Saturday, August 16, 2008

Poor choices in pregnancy

Note to self next time I decided to be home alone on a Saturday night I should AVOID watching Father of the Bride 2 and The Notebook. Andy gets to come home to a sobbing emotional wife. Somehow watching Father of the Bride 2 means more now, of course I wont be secretly hoping my mother gets pregnant as well. No offense mom.


New fruit this week:


Wednesday, August 13, 2008

Slacker

I cant believe I almost missed the plum week! As you can see tommorrow I am going to have to put up another fruit but for now baby is plum size.




Many people have asked for more pregnancy info so if you speak to me on a regular basis you have probablly heard this all before but for those of you who only have blog contact here you go...




Thus far pregnancy has been...interesting. When we initially found out nothing seemed different. I actually was 3 week pregnant during my triatholon and had no clue. My longest run of my life (9.2 miles) was actually when I was 4 weeks along. Of course all that changed when I hit week 6.




Starting at 6 weeks along there could be no denying I was knocked up. The first sign was a need to sleep at least 12 hours every night and to nap in the afternoon (which is so convenient when you work). Next came morning sickness or as I like to call it 24 hour sickness. I reallly wasnt a vomiter...shockingly since I have the worlds worst stomach. I just felt like I had the stomach flu all the time. Last came food aversions...this was the worst of the worst. For 6 weeks I could eat nothing but carbs. No chicken, no steak, no veggies. It was obscene. My darling husband actually went out and bought me 7 types of sugar cereal so that I could have one for dinner every night. I also craved oranges and had serious problems with anything that resembled sweets. I had to stop exercising almost completely because it was so hot and my OB didnt want me getting my body temperature too high. And lastly my house was a mess....no honestly...a mess. I didnt vacuum for almost 4 weeks and my lovely husband I am sure enjoyed every moment of not being hounded to pick up.




And then it was over. I never thought it would happen. Sometime around last week everything lifted. I woke up on a Sunday and decided I wanted roast beef . This was earth shattering. Andy was floored. He went to the grocery store immediately. He made me the most amazing food in the world. It felt so good to feel like a human again I actually took pictures. Now I am able to exercise again and eat real food. Amazing how quickly this is going. In three days I will be in my second trimester...cant wait.







The best roast beef ever....You have to try this

For dessert


Stracoto with Porcini Mushrooms
Recipe courtesy Giada De Laurentiis
Show:
Everyday Italian
Episode:
Soups and Stews
1 (4-pound) boneless beef chuck roast

Salt and freshly ground black pepper

3 tablespoons olive oil

2 onions, sliced

6 garlic cloves, coarsely chopped

1 cup dry red wine

1 3/4 cups canned beef broth

1/2-ounce dried porcini mushrooms

1 large sprig fresh rosemary, plus extra for garnish


Preheat the oven to 350 degrees F.
Pat the beef dry with paper towels.

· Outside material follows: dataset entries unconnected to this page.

section
/-!
Header squares arrive (R54, R129, R134, R140, R157).
-/
namespace Sys2Proof.Machine
open State

section
variable {p : Fin 256} {q : RxSq} {s : State} (rx : (s.port p).rx = [q]) (cur : (s.port p).rxCur = none) (hdr : q.hdr = true)
  (whole : q.abort = false) (off : s.rd R.PMON_SAMPLE_CFG_PKT_EN = 0)
include rx cur hdr whole off

/-- A packet that the decision discards is counted and stored with no output. -/
theorem headerSquareArrive_discards {c : FRef}
    (decided : s.decideAt (hdrPkt q) (announced (hdrPkt q)) p q.fstamp q.stamp = (s.bump c, [])) :
    Does (.headerSquareArrive p) s (fun t => t.rd c = (s.rd c + 1) % 2 ^ c.width ∧ Keeps s t [c.key] ∧
      (t.nextPid = s.nextPid + 1 ∧ (t.port p).rx = [] ∧ (t.port p).rxCur =
        if announced (hdrPkt q) ≤ 1 then none else some { pid := s.nextPid, left := announced (hdrPkt q) - 1 }) ∧
      (t.bufPkt s.nextPid).map BufPkt.outs = some []) := by
  obtain ⟨pm, sw, a, now, stored⟩ := hdrStored_of_discarded s (s.bump c) p q
  obtain ⟨taken, awaited⟩ := hdrTaken_port s ((s.bump c).entered pm sw (s.hdrBuf p q a true now)) p q
  have keep := (keeps_entered (s.bump c) pm sw (s.hdrBuf p q a true now) []).trans (keeps_hdrTaken s _ p q [])
  refine ⟨_, execHeaderSquareArrive_of_single rx cur hdr whole off decided, ?_⟩
  rw [stored]
  refine ⟨?_, (keeps_bump s c).trans (keep.mono (List.nil_subset _)), ⟨?_, taken, awaited⟩, ?_⟩
  · rw [keep.rd_eq List.not_mem_nil, rd_bump_self]
  · rw [hdrTaken_nextPid, entered_nextPid, bump_nextPid]
  · rw [hdrTaken_bufPkt, ← bump_nextPid s c, bufPkt_entered]
    rfl

/-- A packet with one output that takes it is stored and queued there. -/
theorem headerSquareArrive_queues {x : OutSel} (up : s.outputDown x.out = false)
    (decided : s.decideAt (hdrPkt q) (announced (hdrPkt q)) p q.fstamp q.stamp = (s, [x])) :
    let v := bitsOf x.route 28 4
    Does (.headerSquareArrive p) s (fun t => Keeps s t [] ∧
      (t.nextPid = s.nextPid + 1 ∧ (t.port p).rx = [] ∧ (t.port p).rxCur =
        if announced (hdrPkt q) ≤ 1 then none else some { pid := s.nextPid, left := announced (hdrPkt q) - 1 }) ∧
      t.queue x.out v = s.queue x.out v ++
        [{ pid := s.nextPid, route := x.route, read := 0, reading := false, shared := false, bank := x.bank }] ∧
      (t.bufPkt s.nextPid).map (fun b => (b.pkt, b.inp, b.count, b.written, b.outs)) =
        some (hdrPkt q, p.val, announced (hdrPkt q), 1, [16 * x.out + v])) := by
  obtain ⟨pm, sw, a, now, stored⟩ := hdrStored_of_queued up rfl p q
  refine ⟨_, execHeaderSquareArrive_of_single rx cur hdr whole off decided, ?_⟩
  rw [stored]
  generalize held : s.entered pm sw (s.hdrBuf p q a false now) = e
  have keep : Keeps s e [] := held ▸ keeps_entered s pm sw _ []
  have next : e.nextPid = s.nextPid + 1 := held ▸ entered_nextPid s pm sw _
  refine ⟨((keep.trans (keeps_setBuf ..)).trans (keeps_setQueue ..)).trans (keeps_hdrTaken ..), ⟨?_, hdrTaken_port ..⟩, ?_, ?_⟩
  · rw [hdrTaken_nextPid, setQueue_nextPid, setBuf_nextPid, next]
  · rw [hdrTaken_queue, queue_setQueue]
  · rw [hdrTaken_bufPkt, bufPkt, setQueue_buf, ← bufPkt, bufPkt_setBuf]
    rfl

end

/-- The meaning of HEADER_SQUARE_ARRIVE. -/
theorem headerArrives : Claims.HeaderArrives := by
  intro p q s k n stored lost rx cur hdr whole off
  refine ⟨fun bad => ?_, fun c ok aged => ?_, fun x ok fresh ack nak routed up => ?_⟩
  · exact headerSquareArrive_discards rx cur hdr whole off (decideAt_of_bad_header bad _ _ _)
  · exact headerSquareArrive_discards rx cur hdr whole off (decideAt_of_aged ok aged _)
  · exact headerSquareArrive_queues rx cur hdr whole off up ((decideAt_of_passed ok fresh ack nak p).trans routed)

end Sys2Proof.Machine
end

section
/-!
Admission (R132).
-/
namespace Sys2Proof.Machine
open State

namespace State

/-! What the steps of an admission leave: the local inputs, the buffer numbers and registers that are not their own. -/

theorem noteAffected_eq_withCgc (s : State) (f : Option Nat) : ∃ v, s.noteAffected f = s.withCgc v := by
  cases f with
  | none => exact ⟨s.cgc, rfl⟩
  | some f =>
    simp only [noteAffected]
    split_ifs
    · exact ⟨s.cgc, rfl⟩
    · exact ⟨_, rfl⟩
    · exact ⟨s.cgc, rfl⟩
    · exact ⟨_, rfl⟩

theorem withCgc_withCgc (s : State) (v w : CgcSt) : (s.withCgc v).withCgc w = s.withCgc w := rfl

theorem foldl_noteAffected_eq_withCgc (s : State) (l : List LocalPkt) : ∃ v, l.foldl (fun s x => s.noteAffected x.fn) s = s.withCgc v := by
  induction l generalizing s with
  | nil => exact ⟨s.cgc, rfl⟩
  | cons x l ih =>
    obtain ⟨v, e⟩ := noteAffected_eq_withCgc s x.fn
    obtain ⟨w, f⟩ := ih (s.withCgc v)
    exact ⟨w, by rw [List.foldl_cons, e, f, withCgc_withCgc]⟩

/-- Congestion that is noted, and the functions that it affects (R181). -/
theorem affected_eq_withCgc (s : State) (w : CgcSt) (congested : Bool) (l : List LocalPkt) :
    ∃ v, (if congested then l.foldl (fun s x => s.noteAffected x.fn) (s.withCgc w) else s.withCgc w) = s.withCgc v := by
  cases congested with
  | false => exact ⟨w, rfl⟩
  | true =>
    obtain ⟨v, e⟩ := foldl_noteAffected_eq_withCgc (s.withCgc w) l
    exact ⟨v, e⟩

theorem noteCongestion_eq_withCgc (s : State) (i : Nat) : ∃ v, s.noteCongestion i = s.withCgc v := by
  dsimp only [noteCongestion]
  exact affected_eq_withCgc s _ _ _

theorem notePawn_eq_withCgc (s : State) (pawn : Option Nat) : ∃ v, s.notePawn pawn = s.withCgc v := by
  cases pawn with
  | none => exact ⟨s.cgc, rfl⟩
  | some n =>
    dsimp only [notePawn]
    exact affected_eq_withCgc s _ _ _

theorem keeps_withCgc (s : State) (v : CgcSt) (ks : List Nat) : Keeps s (s.withCgc v) ks := (Keeps.refl s ks).of_flds_eq rfl rfl rfl

theorem localQ_withCgc (s : State) (w : CgcSt) (i v : Nat) : (s.withCgc w).localQ i v = s.localQ i v := rfl

/-- What the sampler leaves. -/
theorem samplePkt_frame (s : State) (k : Pkt) (inp pid t0 : Nat) : (s.samplePkt k inp pid t0).nextPid = s.nextPid ∧
    Keeps s (s.samplePkt k inp pid t0) [R.PMON_SAMPLE_SKIP.key] := by
  unfold samplePkt
  extract_lets hit t
  split_ifs
  · exact ⟨rfl, ((Keeps.refl s _).of_flds_eq rfl rfl rfl).trans (keeps_bump t _)⟩
  · exact ⟨rfl, ((Keeps.refl s _).of_flds_eq rfl rfl rfl).trans (keeps_withPmon t _ _)⟩
  · exact ⟨rfl, (Keeps.refl s _).of_flds_eq rfl rfl rfl⟩
  · exact ⟨rfl, Keeps.refl s _⟩

/-- A packet that no command waits for changes nothing at its admission but itself (R199). -/
theorem probeAdmitted_of_no_dep {x : LocalPkt} (h : x.dep = none) (s : State) : s.probeAdmitted x = s := by
  have unasked : s.cgc.reqs.find? (fun r => r.begun && x.dep == some (probeMark (some r))) = none := by
    rw [List.find?_eq_none]
    simp [h]
  rw [probeAdmitted, unasked, h]
  rfl

theorem tryAdmit_of_refused {s : State} {i v : Nat} {x : LocalPkt} (h : s.admitTest i v x.pkt.squares x.outs = none) (rest : List LocalPkt) :
    s.tryAdmit i v x rest = ((s.setLocalQ i v ({ x with waiting := true } :: rest)).noteCongestion i).noteWaiting i := by
  rw [tryAdmit, h]

/-- A VL0 packet that fits the eight squares of VL0 is admitted to them, where its copies are all VL0 packets. -/
theorem admitTest_of_vl0 {s : State} {i n : Nat} {outs : List OutSel} (fits : s.rd (R.SWC_LOCAL_OCC_VL0_USED i) + n ≤ 8)
    (vl0 : outs.all (fun o => bitsOf o.route 28 4 == 0) = true) :
    s.admitTest i 0 n outs = some (s.wr (R.SWC_LOCAL_OCC_VL0_USED i) (s.rd (R.SWC_LOCAL_OCC_VL0_USED i) + n), .vl0) := by
  have shallow : outs.any (fun x => bitsOf x.route 28 4 != 0 && s.tooDeep x.out (bitsOf x.route 28 4) n) = false := by
    rw [List.any_eq_false]
    intro x hx
    have lowest := beq_iff_eq.1 (List.all_eq_true.1 vl0 x hx)
    simp [lowest]
  rw [admitTest]
  simp only [shallow, Bool.false_eq_true, if_false, true_and, if_pos fits]

/-- The fields that an admission may change besides its region's accounts: the packets waiting there, those discarded at outputs that are down, and
the packets that the sampler skips. -/
abbrev admissionKeys (i : Nat) : List Nat := [waitKey i, R.SWC_DISC_PORT_DOWN.key, R.PMON_SAMPLE_SKIP.key]

theorem noteWaiting_frame (s : State) (i : Nat) : (s.noteWaiting i).lin = s.lin ∧ (s.noteWaiting i).nextPid = s.nextPid ∧
    Keeps s (s.noteWaiting i) [waitKey i] :=
  ⟨wr_lin .., wr_nextPid .., (Keeps.refl s _).wr _ List.mem_cons_self⟩

/-- The local input i after its head packet has left it. -/
theorem leftInput_frame (s : State) (i v : Nat) (rest : List LocalPkt) (pawn : Option Nat) :
    let t := (((s.setLocalQ i v rest).noteCongestion i).noteWaiting i).notePawn pawn
    t.localQ i v = rest ∧ t.nextPid = s.nextPid ∧ Keeps s t [waitKey i] := by
  obtain ⟨w, congested⟩ := noteCongestion_eq_withCgc (s.setLocalQ i v rest) i
  obtain ⟨lin, next, keep⟩ := noteWaiting_frame ((s.setLocalQ i v rest).withCgc w) i
  obtain ⟨w', pawns⟩ := notePawn_eq_withCgc (((s.setLocalQ i v rest).withCgc w).noteWaiting i) pawn
  dsimp only
  rw [congested, pawns]
  refine ⟨?_, ?_, (((keeps_setLocalQ ..).trans (keeps_withCgc ..)).trans keep).trans (keeps_withCgc ..)⟩
  · rw [localQ_withCgc, localQ, lin, ← localQ, localQ_withCgc, localQ_setLocalQ]
  · rw [withCgc_nextPid, next, withCgc_nextPid, setLocalQ_nextPid]

/-- An admitted packet leaves its input and takes the next buffer number (R132). -/
theorem tryAdmit_of_admitted {s u : State} {i v : Nat} {x : LocalPkt} {reg : Region} (h : s.admitTest i v x.pkt.squares x.outs = some (u, reg))
    (dep : x.dep = none) (rest : List LocalPkt) :
    let t := s.tryAdmit i v x rest
    t.localQ i v = rest ∧ t.nextPid = u.nextPid + 1 ∧ Keeps u t (admissionKeys i) := by
  dsimp only
  simp only [tryAdmit, h, dep]
  rw [probeAdmitted_of_no_dep dep]
  generalize sampled : u.samplePkt x.pkt (256 + i) u.nextPid x.fstamp = a
  obtain ⟨next, keep⟩ := sampled ▸ samplePkt_frame u x.pkt (256 + i) u.nextPid x.fstamp
  obtain ⟨pm, stamped⟩ := stampTagged_eq_withPmon a u.nextPid 0
  obtain ⟨pm', noted⟩ := noteOutput_eq_withPmon (a.withPmon pm) u.nextPid x.outs
  rw [stamped, noted]
  generalize given : allocateN x.pkt.squares ((a.withPmon pm).withPmon pm') none
    { inp := 256 + i, vl := v, shared := false, gen := 0, region := reg } = l
  obtain ⟨sw, squares⟩ := allocateN_eq_withSwc x.pkt.squares ((a.withPmon pm).withPmon pm') none
    { inp := 256 + i, vl := v, shared := false, gen := 0, region := reg }
  rw [given] at squares
  rw [store_of_tagged a pm' sw _ squares]
  obtain ⟨pm'', stamped'⟩ := stampTagged_entered a pm' sw u.nextPid 1
  rw [stamped']
  generalize stored : a.entered pm'' sw _ = e
  have entered : e.nextPid = a.nextPid + 1 ∧ Keeps a e [] := stored ▸ ⟨entered_nextPid .., keeps_entered ..⟩
  obtain ⟨-, queued, enqueued⟩ := enqueue_frame e u.nextPid x.outs
  obtain ⟨left, next', rest'⟩ := leftInput_frame (e.enqueue u.nextPid x.outs) i v rest x.pawn
  refine ⟨left, ?_, ?_⟩
  · rw [next', queued, entered.1, next]
  · exact (keep.mono (by simp)).trans ((entered.2.mono (List.nil_subset _)).trans ((enqueued.mono (by simp)).trans (rest'.mono (by simp))))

Sprinkle the beef generously with salt and pepper. Heat 2 tablespoons olive oil in a heavy 6-quart roasting pan over medium-high heat. Add the beef and cook until brown on all sides, about 15 minutes total cooking time. Transfer the beef to a bowl. Add remaining tablespoon oil to the pan, add the onions and saute until tender, scraping up the brown bits on the bottom of the pot, about 5 minutes. Add the garlic and saute 1 minute. Add the wine and boil 1 minute. Stir in the broth and mushrooms. Return the beef to the pan. Bring the liquids to a boil. Cover and transfer to the oven. Braise until the beef is fork-tender, turning the beef over halfway through cooking, about 3 hours.


Transfer the beef to a cutting board. Tent the beef with foil and let stand 15 minutes. Meanwhile, spoon any excess fat off the top of the pan juices. Transfer the pan juices and vegetables to a blender and puree until smooth. Combine the sauce and rosemary sprig in heavy medium saucepan. Bring to a boil. Season the sauce, to taste, with salt and pepper.
Cut the beef across the grain into 1/2-inch-thick slices. Arrange the sliced beef on a platter and garnish with rosemary. Spoon the sauce over and serve, passing the remaining sauce in a sauceboat.

Friday, August 1, 2008

Lime


So even though I am starting this a little late I am going to posts weekly updates as to how big the baby is. I get these email and really enjoy them I thought you would too. Occasionally I will posts pics of me as well. This makes me a little nervous because as of now I am just in "fat" stage...but I might have to suck it up for the family benefit.